The Viral Underclass: The Human Toll When Equality and Disease Collide

Steven Thrasher

Sunday, September 18, 2022
Starting at 3 PM
Good Shepherd Episcopal Church

110 W Catharine St.

Steven Thrasher, author of The Viral Underclass: The Human Toll When Equality and Disease Collide
Dr. Thrasher will be in conversation with global public health expert Edson Whitney. Panel moderated by Milford Mayor Sean Strub.

Steven W. Thrasher

Steven Thrasher, the author of THE VIRAL UNDERCLASS: The Human Toll When Inequality and Disease Collide is a prominent journalist, social critic and LGBTQ scholar, who holds the inaugural Daniel H. Renberg Chair at Northwestern University’s Medill School. He frequently offers expertise on the relationship between viruses and inequality, with appearances in The New York Times, The Atlantic, PBS Newshour, Esquire, Buzzfeed News, Scientific American, and The Guardian.

Dr. Thrasher spent his career studying the racialization, policing, and criminalization of HIV, and he has come to understand a deeper truth at the heart of our society: As we have witnessed most recently with COVID, there are vast inequalities in who is able to survive viruses—and the ways viruses spread, kill, and take their toll are much more dependent on social structures than they are on biology alone.

“An irresistibly readable and humane exploration of the barbarities of class…readers are gifted that most precious of things in these muddled times: a clear lens through which to see the world.”

—Naomi Klein, New York Times bestselling author of This Changes Everything and The Shock Doctrine

Told through poignant, heart-rending stories—and in the tradition of Isabel Wilkerson’s Caste and Michelle Alexander’s The New Jim CrowThe Viral Underclass helps us understand the world more deeply by showing the fraught relationship between privilege and survival. It also offers concrete ideas on how we can use viruses as a guide to create better politics of care.
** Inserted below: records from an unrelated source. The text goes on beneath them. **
-- ==== Sys2Proof/Machine/Pins.lean ====
section
/-! DEFINITION. Beds and pin channels (spec/05): level codes and their loads, pin modes, connections, read-back. -/

namespace Sys2Proof.Machine

/-- The code a DAC's output carries (R117). -/
def dacOutput (s : State) (k : Nat) : Nat :=
  if bedHeld s (dacBed k) then (s.dacst k).cloche else (s.dacst k).work

/-- Load a code into the working register, with the voltage it stands for (R117, R128); the pending shadow is used up. -/
def loadDac (s : State) (k code : Nat) (level : Option (BitVec 32)) : State :=
  let moved := !bedHeld s (dacBed k) && decide ((s.dacst k).work ≠ code)
  s.modDacst k (fun d => { d with
    work := code
    level := level
    shadow := none
    shadowLevel := none
    changed := if moved then s.now else d.changed })

/-- The pending shadows that `p` covers, as DAC and code. -/
def shadowsOf (s : State) (p : Nat → LoadAt → Bool) : List (Nat × Nat) :=
  (tents s.pins.dac).filterMap (fun e => match e.2.shadow with
    | some (c, t) => if p e.1 t then some (e.1, c) else none
    | none => none)

/-- Shadows that fall due load now; in a bed in IDLE they are held until after its exit (R132). -/
def loadDue (s : State) (l : List (Nat × Nat)) : State :=
  l.foldl (fun s e =>
    if s.bedPow (dacBed e.1) = .idle then s.modDacst e.1 (fun d => { d with shadow := some (e.2, .held) })
    else loadDac s e.1 e.2 (s.dacst e.1).shadowLevel) s

/-- Strobe a group: the shadows tagged with it in the beds of its mask (R129). -/
def strobeGroup (s : State) (g : Nat) : State :=
  loadDue s (shadowsOf s (fun k t => decide (t = .group g) && (s.grp g).mask.getLsbD (dacBed k)))

/-- Pending times of EPOCH loads and scheduled strobes, each once (R131), the shadows of the DACs given apart, which a
command replaces (R130). -/
def pendingTimes (s : State) (replaced : List Nat) : List Nat :=
  (((tents s.pins.dac).filterMap (fun e => match e.2.shadow with
      | some (_, .epoch t) => if replaced.contains e.1 then none else some t
      | _ => none)) ++ (tents s.pins.group).filterMap (fun e => e.2.strobe)).dedup

/-- A seventeenth distinct pending time is refused (R131). -/
def needTimeSlot (s : State) (replaced : List Nat) (t : Nat) : Option Bad :=
  needBusy ((pendingTimes s replaced).contains t || decide ((pendingTimes s replaced).length < 16)) 0

/-- PIN_MAP (R143, R144). A pin of a site follows its clock only while gated on (R173). -/
def execPinMap (s : State) : Host.Outcome State Fault Refusal :=
  .next (onCommand s 0x0100 (fun _ => true) (fun c =>
    let q := par c 0
    let fl := par c 1
    let n := par c 2
    let old := if fl = 0 then [] else (s.seq q).lanes
    let pins := (rangeFrom 3 n).map (par c)
    let okPin := fun (i : Nat) =>
      let p := pins.getD i 0
      decide (p < 512) && !((pins.take i).contains p) && !(old.contains p) &&
      (match pinSite s p with | some (q', _) => decide (q' = q) | none => true)
    checked s
      [needParam (decide (q < 64)) 0,
       needParam (decide (fl = 0) || decide (fl = (s.seq q).lanes.length)) 1,
       needParam (decide (n ≤ 117)) 2,
       needEach (List.range n) 3 okPin,
       needState (!seqBusy s q) 1]
      (fun s =>
        let gone := (s.seq q).lanes.filter (fun p => !old.contains p && !pins.contains p)
        let s := gone.foldl (fun s p => if clocksHeld s (p / 32) then s else joinClock s p (256 * s.now)) s
        let s := (old ++ pins).foldl (fun s p => leaveClock s p (256 * s.now)) s
        postOk (s.modSeq q (fun x => { x with lanes := old ++ pins })) [w16 (old ++ pins).length])))

/-- The DACs a SET_LEVELS writes, each with its voltage word (R146). -/
def levelTargets (pins : List Nat) (select : Nat) : List (Nat × Nat) :=
  ((List.range 4).filter (bit select)).flatMap (fun j => pins.map (fun p => (4 * p + j, 9 + 2 * j))) ++
  ((List.range 3).filter (fun j => bit select (4 + j))).flatMap
    (fun j => (bedsOfPins pins).map (fun b => (2048 + 3 * b + j, 17 + 2 * j)))

/-- R116 holds for the levels given: VOL of the pins, if the SELECT writes pin DACs, and VCL of their beds, if it writes bed
DACs (DESIGN CHOICE 87). -/
def levelsLegal (select : Nat) (pins : List Nat) (level : Nat → Frac) : Bool :=
  (decide (select % 16 = 0) || pins.all (fun p => (level (4 * p + 3)).le (level (4 * p + 2)))) &&
  (decide (select / 16 = 0) || (bedsOfPins pins).all (fun b => (level (2048 + 3 * b + 2)).lt (level (2048 + 3 * b + 1))))

/-- A shadow pending for `t` counts as loaded once a load of `l` is done, none for a load at once: only one known to come
later does not (DESIGN CHOICE 87). -/
def loadedBy (l : Option LoadAt) (t : LoadAt) : Bool :=
  match l, t with
  | none, _ => false
  | some (.epoch a), .epoch b => decide (b ≤ a)
  | _, _ => true

/-- The level of a DAC with the pending shadows that `p` takes as loaded (R146). -/
def levelWith (s : State) (k : Nat) (p : LoadAt → Bool) : Frac :=
  match (s.dacst k).shadow, (s.dacst k).shadowLevel with
  | some (_, t), some v => if p t then f32 v else dacLevel s k
  | _, _ => dacLevel s k

/-- When SET_LEVELS loads a DAC (R128, R132): none at once. -/
def loadOf (s : State) (c : Current) (k : Nat) : Option LoadAt :=
  if par c 3 = 1 then some (.group (par c 4))
  else if par c 3 = 2 then some (.epoch (epochOf (par64 c 5)))
  else if s.bedPow (dacBed k) = .idle then some .held else none

/-- The level of a DAC with the voltages of SET_LEVELS and the pending shadows that `p` takes as loaded (R116, R146). -/
def levelAfter (s : State) (c : Current) (p : LoadAt → Bool) (k : Nat) : Frac :=
  match (levelTargets (pinRange c) (par c 2)).lookup k with
  | some w => f32 (parF c w)
  | none => levelWith s k p

/-- SET_LEVELS (R128, R145, R146): R116 holds after the load, and once every shadow still pending is loaded. -/
def execSetLevels (s : State) : Host.Outcome State Fault Refusal :=
  .next (onCommand s 0x0101 (fun _ => true) (fun c =>
    let sel := par c 2
    let mode := par c 3
    let g := par c 4
    let t := epochOf (par64 c 5)
    let pins := pinRange c
    let targets := levelTargets pins sel
    let codes := targets.map (fun e => (e.1, dacCode s e.1 (parF c e.2)))
    let volts := ((List.range 7).filter (bit sel)).map (fun j =>
      needParam (dacInRange (if j < 4 then j else 2048 + (j - 4)) (parF c (9 + 2 * j))) (9 + 2 * j))
    checked s
      (needPins c ++
       [needParam (decide (0 < sel) && decide (sel < 128)) 2,
        needParam (decide (mode ≤ 2)) 3,
        needParam (if mode = 1 then decide (g < 8) else decide (g = 0)) 4,
        if mode = 2 then none else needZero c 5 4] ++ volts ++
       [if levelsLegal sel pins (fun k => levelAfter s c (loadedBy (loadOf s c k)) k) && levelsLegal sel pins (levelAfter s c (fun _ => true)) then none
          else some (0x12, 0x8001),
        if mode = 1 ∧ ((s.grp g).mask = 0 ∨ (targets.any (fun e => !(s.grp g).mask.getLsbD (dacBed e.1)) = true)) then some (0x12, 0x8003) else none,
        if mode = 2 then needLead c (par64 c 5) 4 else none,
        if mode = 2 then needTimeSlot s (targets.map (fun e => e.1)) t else none])
      (fun s =>
        let s := targets.foldl (fun s e =>
          let v := parF c e.2
          let code := dacCode s e.1 v
          match loadOf s c e.1 with
          | none => loadDac s e.1 code (some v)
          | some l => s.modDacst e.1 (fun d => { d with shadow := some (code, l), shadowLevel := some v })) s
        postOk s [w16 codes.length, w16 ((codes.head?.map (fun e => e.2)).getD 0)])))

/-- LOAD_GROUP DEFINE (R129, R130, R147). -/
def execLoadGroupDefine (s : State) : Host.Outcome State Fault Refusal :=
  .next (onCommand s 0x0102 (fun p => decide (wAt p 0 = 0)) (fun c =>
    let g := par c 1
    let m : BitVec 16 := w16 (par c 2)
    checked s
      [needParam (decide (g < 8)) 1, needZero c 3 4,
       needState ((shadowsOf s (fun k t => decide (t = .group g) && !m.getLsbD (dacBed k))).isEmpty) 4]
      (fun s => postOk (s.modGrp g (fun x => { x with mask := m })))))

/-- LOAD_GROUP STROBE_NOW (R148). -/
def execLoadGroupStrobeNow (s : State) : Host.Outcome State Fault Refusal :=
  .next (onCommand s 0x0102 (fun p => decide (wAt p 0 = 1)) (fun c =>
    checked s [needParam (decide (par c 1 < 8)) 1, needZero c 2 5]
      (fun s => postOk (strobeGroup s (par c 1)))))

/-- LOAD_GROUP STROBE_AT (R131, R148). -/
def execLoadGroupStrobeAt (s : State) : Host.Outcome State Fault Refusal :=
  .next (onCommand s 0x0102 (fun p => decide (wAt p 0 = 2)) (fun c =>
    let g := par c 1
    let t := epochOf (par64 c 3)
    let without := s.modGrp g (fun x => { x with strobe := none })
    checked s
      [needParam (decide (g < 8)) 1, needZero c 2 1, needLead c (par64 c 3) 4, needTimeSlot without [] t]
      (fun s => postOk (s.modGrp g (fun x => { x with strobe := some t })))))

/-- LOAD_GROUP CANCEL (R148). -/
def execLoadGroupCancel (s : State) : Host.Outcome State Fault Refusal :=
  .next (onCommand s 0x0102 (fun p => decide (wAt p 0 = 3)) (fun c =>
    let g := par c 1
    checked s [needParam (decide (g < 8)) 1, needZero c 2 5]
      (fun s =>
        let l := shadowsOf s (fun _ t => decide (t = .group g))
        let s := l.foldl (fun s e => s.modDacst e.1 (fun d => { d with shadow := none, shadowLevel := none })) s
        postOk (s.modGrp g (fun x => { x with strobe := none })) [w16 l.length])))

/-- GROUP_STROBE_DUE (R131): a scheduled strobe falls due. -/
def execGroupStrobeDue (g : Fin 8) (s : State) : Host.Outcome State Fault Refusal :=
  .next (match (s.grp g.val).strobe with
    | some t => (strobeGroup (s.reach t) g.val).modGrp g.val (fun x => { x with strobe := none })
    | none => s)

/-- EPOCH_LOAD_DUE (R131): the loads of chip time `t` fall due in one F3 cycle. -/
def execEpochLoadDue (t : Nat) (s : State) : Host.Outcome State Fault Refusal :=
  .next (
    let l := shadowsOf s (fun _ a => decide (a = .epoch t))
    if l.isEmpty then s else loadDue (s.reach t) l)

/-- The driver of a pin turns off at once (R126, R149); in cloche it stays at its cloche drive state. -/
def driverOff (s : State) (p : Nat) : State := if bedHeld s (p / 32) then s else setDriver s p .off

/-- SET_PIN_MODE (R122, R123, R149). -/
def execSetPinMode (s : State) : Host.Outcome State Fault Refusal :=
  .next (onCommand s 0x0103 (fun _ => true) (fun c =>
    let w := par c 2
    let mode := w % 8
    let pins := pinRange c
    checked s
      (needPins c ++
       [needParam (decide (mode ≤ 4) && decide (w &&& 0xEC88 = 0)) 2,
        firstOf pins (fun p => needState (!pinBusy s p) 1),
        firstOf pins (fun p =>
          let x := s.pinst p
          needState (decide ((x.mode = 4) = (mode = 4)) || decide (x.conn = 0 ∨ x.conn = 2 ∨ x.conn = 6)) 3)])
      (fun s => postOk (pins.foldl (fun s p =>
        (if mode = 0 ∨ mode = 4 then driverOff s p else s).modPinst p (fun x => { x with
          mode := mode
          tgroup := bits w 4 3
          slew := bits w 8 2
          clamp := bit w 12
          held := if mode = 0 ∨ mode = 4 then .off else x.held
          lastData := if mode = x.mode then x.lastData else false })) s))))

/-- The loop a pad joins by a connection code (R124). -/
def padLoop (p conn : Nat) : Option Nat :=
  if conn = 2 ∨ conn = 3 then some p
  else if conn = 4 ∨ conn = 5 then some (512 + 2 * (p / 32) + (conn - 4))
  else none

/-- Pads of bed `b` whose connection code is `conn`, with `f` giving each pin's code. -/
def padsWith (f : Nat → Nat) (b conn : Nat) : Nat := ((rangeFrom (32 * b) 32).filter (fun p => decide (f p = conn))).length

/-- Pads connected to heavy loop `h`, by the connection in force (R125). -/
def loopPads (s : State) (l : Nat) : Nat :=
  if l < 512 then 0 else padsWith (padConn s) ((l - 512) / 2) (4 + (l - 512) % 2)

/-- Step 1 of a connection change (R126): the old switches open, the driver turns off, and a pad leaving PAT or
PAT_SENSE holds DZ. -/
def openPad (s : State) (p conn : Nat) : State :=
  (driverOff s p).modPinst p (fun x => { x with
    conn := conn
    closed := false
    connSettled := false
    held := if x.conn = 1 ∨ x.conn = 3 then .off else x.held })

/-- CONNECT (R125 to R127, R150). -/
def execConnect (s : State) : Host.Outcome State Fault Refusal :=
  .next (onCommand s 0x0104 (fun _ => true) (fun c =>
    let conn := par c 2
    let pins := pinRange c
    let after := fun (p : Nat) => if pins.contains p then conn else (s.pinst p).conn
    let beds := bedsOfPins pins
    let moving := pins.filter (fun p => decide ((s.pinst p).conn ≠ conn))
    checked s
      (needPins c ++
       [needParam (decide (conn ≤ 6) && !((decide (conn = 4) || decide (conn = 5)) &&
          beds.any (fun b => decide ((s.loop (512 + 2 * b + (conn - 4))).stage ≠ 0)))) 2,
        if (conn = 4 ∨ conn = 5) ∧ (beds.any (fun b => decide (4 < padsWith after b conn)) = true) then some (0x12, 0x8002) else none,
        if conn = 0 then none else firstOf pins (fun p => needFree s (p / 32)),
        firstOf pins (fun p => needState (!pinBusy s p) 1),
        firstOf moving (fun p =>
          if bedHeld s (p / 32) then none
          else firstOf ((padLoop p (s.pinst p).conn).toList ++ (padLoop p conn).toList)
            (fun l => needState (decide ((s.loop l).state = .stopped)) 2)),
        if conn = 6 then firstOf beds (fun b => needBusy (decide (padsWith after b 6 ≤ 2)) b) else none])
      (fun s =>
        let (held, free) := moving.partition (fun p => bedHeld s (p / 32))
        let s := held.foldl (fun s p => s.modPinst p (fun x => { x with conn := 0, held := if x.conn = 1 ∨ x.conn = 3 then .off else x.held })) s
        let s := free.foldl (fun s p => openPad s p conn) s
        if free.isEmpty then postOk s else waitFor s .connect)))

/-- CONNECT_SWITCH_CLOSE (R126): the new switches close; a pad that joins the driver has it at its held state (R121). -/
def execConnectSwitchClose (s : State) : Host.Outcome State Fault Refusal :=
  .next (((tents s.pins.pin).filter (fun e => !e.2.closed)).foldl (fun s e =>
    let s := s.modPinst e.1 (fun x => { x with closed := true })
    if (e.2.conn = 1 ∨ e.2.conn = 3) ∧ bedHeld s (e.1 / 32) = false then setDriver s e.1 e.2.held else s) s)

/-- The pads of the CONNECT that waits. -/
def connecting (s : State) : List Nat :=
  match s.fw.current with
  | some c => if c.wait = .connect then pinRange c else []
  | none => []

/-- CONNECT_SETTLED (R126): the closed switches settle, and the CONNECT that waits is answered once every pad of its range
is settled (R150). -/
def execConnectSettled (s : State) : Host.Outcome State Fault Refusal :=
  .next (
    let s := ((tents s.pins.pin).filter (fun e => e.2.closed && !e.2.connSettled)).foldl (fun s e =>
      s.modPinst e.1 (fun x => { x with connSettled := true })) s
    if waitsFor s .connect && (connecting s).all (fun p => (s.pinst p).connSettled) then postOk s else s)

/-- DRV_OC (R140): the driver is over its limit. -/
def execDrvOc (p : Pin) (s : State) : Host.Outcome State Fault Refusal :=
  .next ((s.modPinst p.val (fun x => { x with overCurrent := true })).condition (p.val / 32) 2 true p.val)

/-- DRV_OC_CLEARED (R140): the driver is back under its limit; the source is live while another pin of the bed is over. -/
def execDrvOcCleared (p : Pin) (s : State) : Host.Outcome State Fault Refusal :=
  .next (
    let s := s.modPinst p.val (fun x => { x with overCurrent := false })
    s.live (p.val / 32) 2 ((tents s.pins.pin).any (fun e => decide (e.1 / 32 = p.val / 32) && e.2.overCurrent)))

end Sys2Proof.Machine
end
To buy book on Amazon click here.

Edson Whitney’s career in behavior change communication for public health has spanned the globe for over 35 years with the Johns Hopkins School of Public Health as Associate Director and Senior Technical Advisor.  From Africa to Asia, his design, development and management of national communication strategies and programs has covered maternal and child health, HIV/AIDS prevention, adolescent reproductive health and, more recently, Ebola recovery strategies, national strategies for Africa on zoonotic disease prevention and the development of COVID-19 SMS and WhatsApp messages for a UNICEF digital training curriculum for front line health workers. 

Edson also serves as board chair of Pike Artworks, Inc. the not for profit organization which sponsors the Milford Readers and Writers Festival, which he co-chairs.  A Port Jervis native, he and his wife, Barbara, now make their home in the Milford area.